Age | Gender | Education | Pred. Prob | SE | Lower | Upper |
---|---|---|---|---|---|---|

20 | Male | 4 | 0.385 | 0.024 | 0.337 | 0.432 |

25 | Male | 4 | 0.400 | 0.022 | 0.356 | 0.444 |

30 | Male | 4 | 0.416 | 0.021 | 0.376 | 0.456 |

35 | Male | 4 | 0.432 | 0.019 | 0.395 | 0.469 |

40 | Male | 4 | 0.448 | 0.018 | 0.413 | 0.483 |

45 | Male | 4 | 0.464 | 0.017 | 0.431 | 0.497 |

50 | Male | 4 | 0.481 | 0.016 | 0.448 | 0.513 |

55 | Male | 4 | 0.497 | 0.016 | 0.465 | 0.529 |

60 | Male | 4 | 0.513 | 0.017 | 0.480 | 0.547 |

65 | Male | 4 | 0.530 | 0.018 | 0.494 | 0.565 |

70 | Male | 4 | 0.546 | 0.020 | 0.507 | 0.584 |

75 | Male | 4 | 0.562 | 0.021 | 0.520 | 0.604 |

20 | Female | 4 | 0.304 | 0.021 | 0.263 | 0.346 |

25 | Female | 4 | 0.318 | 0.020 | 0.280 | 0.357 |

30 | Female | 4 | 0.333 | 0.018 | 0.297 | 0.369 |

35 | Female | 4 | 0.347 | 0.017 | 0.314 | 0.381 |

40 | Female | 4 | 0.362 | 0.016 | 0.331 | 0.394 |

45 | Female | 4 | 0.378 | 0.015 | 0.348 | 0.407 |

50 | Female | 4 | 0.393 | 0.015 | 0.364 | 0.422 |

55 | Female | 4 | 0.409 | 0.015 | 0.379 | 0.439 |

60 | Female | 4 | 0.425 | 0.016 | 0.393 | 0.456 |

65 | Female | 4 | 0.441 | 0.017 | 0.407 | 0.475 |

70 | Female | 4 | 0.457 | 0.019 | 0.420 | 0.494 |

75 | Female | 4 | 0.473 | 0.021 | 0.432 | 0.514 |

In the table:

- The first three columns are the values of the independent variables for which the predicted probability is calculated.
`Pred.

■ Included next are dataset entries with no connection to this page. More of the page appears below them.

/-- What `freeingNotice` leaves as it is. -/
@[simp] theorem freeingNotice_frame (s : State) :
    (freeingNotice s).inputs = s.inputs ∧ (freeingNotice s).cfg = s.cfg ∧ (freeingNotice s).table = s.table ∧
    (freeingNotice s).timer = s.timer ∧ (freeingNotice s).lines = s.lines ∧ (freeingNotice s).engine = s.engine ∧
    (freeingNotice s).drive = s.drive ∧ (freeingNotice s).station = s.station ∧ (freeingNotice s).port = s.port ∧
    (freeingNotice s).pending = s.pending ∧ (freeingNotice s).sched.composed = s.sched.composed ∧
    (freeingNotice s).sched.voids = s.sched.voids := by
  simpa [freeingNotice] using forChannels_keeps (fun s : State => (s.inputs, s.cfg, s.table, s.timer, s.lines, s.engine, s.drive, s.station, s.port, s.pending, s.sched.composed, s.sched.voids)) retryStarved (fun c s => by simp) s

/-- What `loseHolding` leaves as it is. -/
@[simp] theorem loseHolding_frame (b : Bool) (c : ChannelId) (s : State) :
    (loseHolding b c s).inputs = s.inputs ∧ (loseHolding b c s).cfg = s.cfg ∧ (loseHolding b c s).table = s.table ∧
    (loseHolding b c s).timer = s.timer ∧ (loseHolding b c s).lines = s.lines ∧
    (loseHolding b c s).engine = s.engine ∧ (loseHolding b c s).station = s.station ∧
    (loseHolding b c s).pending = s.pending ∧ (loseHolding b c s).sched.composed = s.sched.composed ∧
    (loseHolding b c s).sched.voids = s.sched.voids := by
  unfold loseHolding
  dsimp only
  repeat' split
  all_goals simp

/-- What `evictOne` leaves as it is. -/
@[simp] theorem evictOne_frame (h : Holding) (s : State) :
    (evictOne h s).inputs = s.inputs ∧ (evictOne h s).cfg = s.cfg ∧ (evictOne h s).timer = s.timer ∧
    (evictOne h s).lines = s.lines ∧ (evictOne h s).engine = s.engine ∧ (evictOne h s).station = s.station ∧
    (evictOne h s).pending = s.pending ∧ (evictOne h s).sched.composed = s.sched.composed ∧
    (evictOne h s).sched.voids = s.sched.voids := by
  unfold evictOne
  dsimp only
  repeat' split
  all_goals simp

/-- What `evictSteps` leaves as it is. -/
@[simp] theorem evictSteps_frame (n : Nat) (s : State) :
    (evictSteps n s).inputs = s.inputs ∧ (evictSteps n s).cfg = s.cfg ∧ (evictSteps n s).timer = s.timer ∧
    (evictSteps n s).lines = s.lines ∧ (evictSteps n s).engine = s.engine ∧ (evictSteps n s).station = s.station ∧
    (evictSteps n s).pending = s.pending ∧ (evictSteps n s).sched.composed = s.sched.composed ∧
    (evictSteps n s).sched.voids = s.sched.voids := by
  induction n generalizing s with
  | zero => simp [evictSteps]
  | succ n ih => unfold evictSteps; split <;> simp [ih]

/-- What `evict` leaves as it is. -/
@[simp] theorem evict_frame (s : State) :
    (evict s).inputs = s.inputs ∧ (evict s).cfg = s.cfg ∧ (evict s).timer = s.timer ∧ (evict s).lines = s.lines ∧
    (evict s).engine = s.engine ∧ (evict s).station = s.station ∧ (evict s).pending = s.pending ∧
    (evict s).sched.composed = s.sched.composed ∧ (evict s).sched.voids = s.sched.voids := by
  simp [evict]

/-- What `expireRecord` leaves as it is. -/
@[simp] theorem expireRecord_frame (a : Address) (s : State) :
    (expireRecord a s).inputs = s.inputs ∧ (expireRecord a s).cfg = s.cfg ∧ (expireRecord a s).timer = s.timer ∧
    (expireRecord a s).lines = s.lines ∧ (expireRecord a s).engine = s.engine ∧
    (expireRecord a s).station = s.station ∧ (expireRecord a s).pending = s.pending ∧
    (expireRecord a s).sched.composed = s.sched.composed ∧ (expireRecord a s).sched.voids = s.sched.voids := by
  have h := fun (u : State) (hs : List Holding) => foldl_keeps (fun s : State => (s.inputs, s.cfg, s.timer, s.lines, s.engine, s.station, s.pending, s.sched.composed, s.sched.voids))
    (fun s h => loseHolding false h.channel s) (fun s h => by simp) hs u
  unfold expireRecord
  dsimp only
  split
  · simpa using h _ _
  · simp

/-- What `postExpiry` leaves as it is. -/
@[simp] theorem postExpiry_frame (a : Address) (s : State) :
    (postExpiry a s).inputs = s.inputs ∧ (postExpiry a s).cfg = s.cfg ∧ (postExpiry a s).table = s.table ∧
    (postExpiry a s).timer = s.timer ∧ (postExpiry a s).lines = s.lines ∧ (postExpiry a s).engine = s.engine ∧
    (postExpiry a s).drive = s.drive ∧ (postExpiry a s).station = s.station ∧ (postExpiry a s).pending = s.pending ∧
    (postExpiry a s).sched = s.sched ∧ (postExpiry a s).channels = s.channels := by
  simp [postExpiry]

/-- What eviction, the report in between and the freeing notice all keep, `evictAndFree` keeps. -/
theorem evictAndFree_keeps {β : Type} (view : State → β) (lost : Bool) (tell : State → State) (s : State)
    (he : view (evict s) = view s) (ht : ∀ s, view (tell s) = view s) (hf : ∀ s, view (freeingNotice s) = view s) :
    view (evictAndFree lost tell s) = view s := by
  unfold evictAndFree
  dsimp only
  split
  · rw [hf, ht, he]
  · rw [ht, he]

/-- What `expireAll` leaves as it is. -/
@[simp] theorem expireAll_frame (as : List Address) (s : State) :
    (expireAll as s).inputs = s.inputs ∧ (expireAll as s).cfg = s.cfg ∧ (expireAll as s).timer = s.timer ∧
    (expireAll as s).lines = s.lines ∧ (expireAll as s).engine = s.engine ∧ (expireAll as s).station = s.station ∧
    (expireAll as s).pending = s.pending ∧ (expireAll as s).sched.composed = s.sched.composed ∧
    (expireAll as s).sched.voids = s.sched.voids := by
  have hr := foldl_keeps (fun s : State => (s.inputs, s.cfg, s.timer, s.lines, s.engine, s.station, s.pending, s.sched.composed, s.sched.voids)) (fun s a => expireRecord a s) (fun s a => by simp) as s
  have hp := fun s => foldl_keeps (fun s : State => (s.inputs, s.cfg, s.timer, s.lines, s.engine, s.station, s.pending, s.sched.composed, s.sched.voids)) (fun s a => postExpiry a s) (fun s a => by simp) as s
  have h := evictAndFree_keeps (fun s : State => (s.inputs, s.cfg, s.timer, s.lines, s.engine, s.station, s.pending, s.sched.composed, s.sched.voids)) (decide ((as.foldl (fun s a => expireRecord a s) s).table.plan.length < s.table.plan.length))
    (fun s => as.foldl (fun s a => postExpiry a s) s) (as.foldl (fun s a => expireRecord a s) s) (by simp) hp (fun s => by simp)
  simpa [expireAll] using h.trans hr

Prob`

is the predicted probability.`SE`

is the standard error of the predicted probability.`Lower`

and`Upper`

give the 95% confidence interval around the predicted probability.

The probability that a 35-year-old, college-educated male votes for Trump is .432, 95% CI = [.395, .469].

This is a lot of output, so we can better represent it with a plot.

```
plotdata <- pred_prob %>%
rename(
predprob = .fitted,
se = .se.fit,
gender = gender_factor)
plotdata %>%
ggplot(aes(x = age,
y = predprob,
color = gender)) +
geom_point() +
geom_line() +
geom_errorbar(aes(ymin = lower,
ymax = upper),
width = .1) +
xlab("Age") +
ylab("Predicted Probability of Voting for Trump") +
labs(color = "Gender")
```

We get the predicted probabilities plotted across the range of ages, with separate lines for male and female, holding education constant at a college degree. At every five years, we also get error bars corresponding to the 95% confidence interval around the predicted probability. Based on the model, the probability of voting for Trump increases in age, but it is always higher for males than females.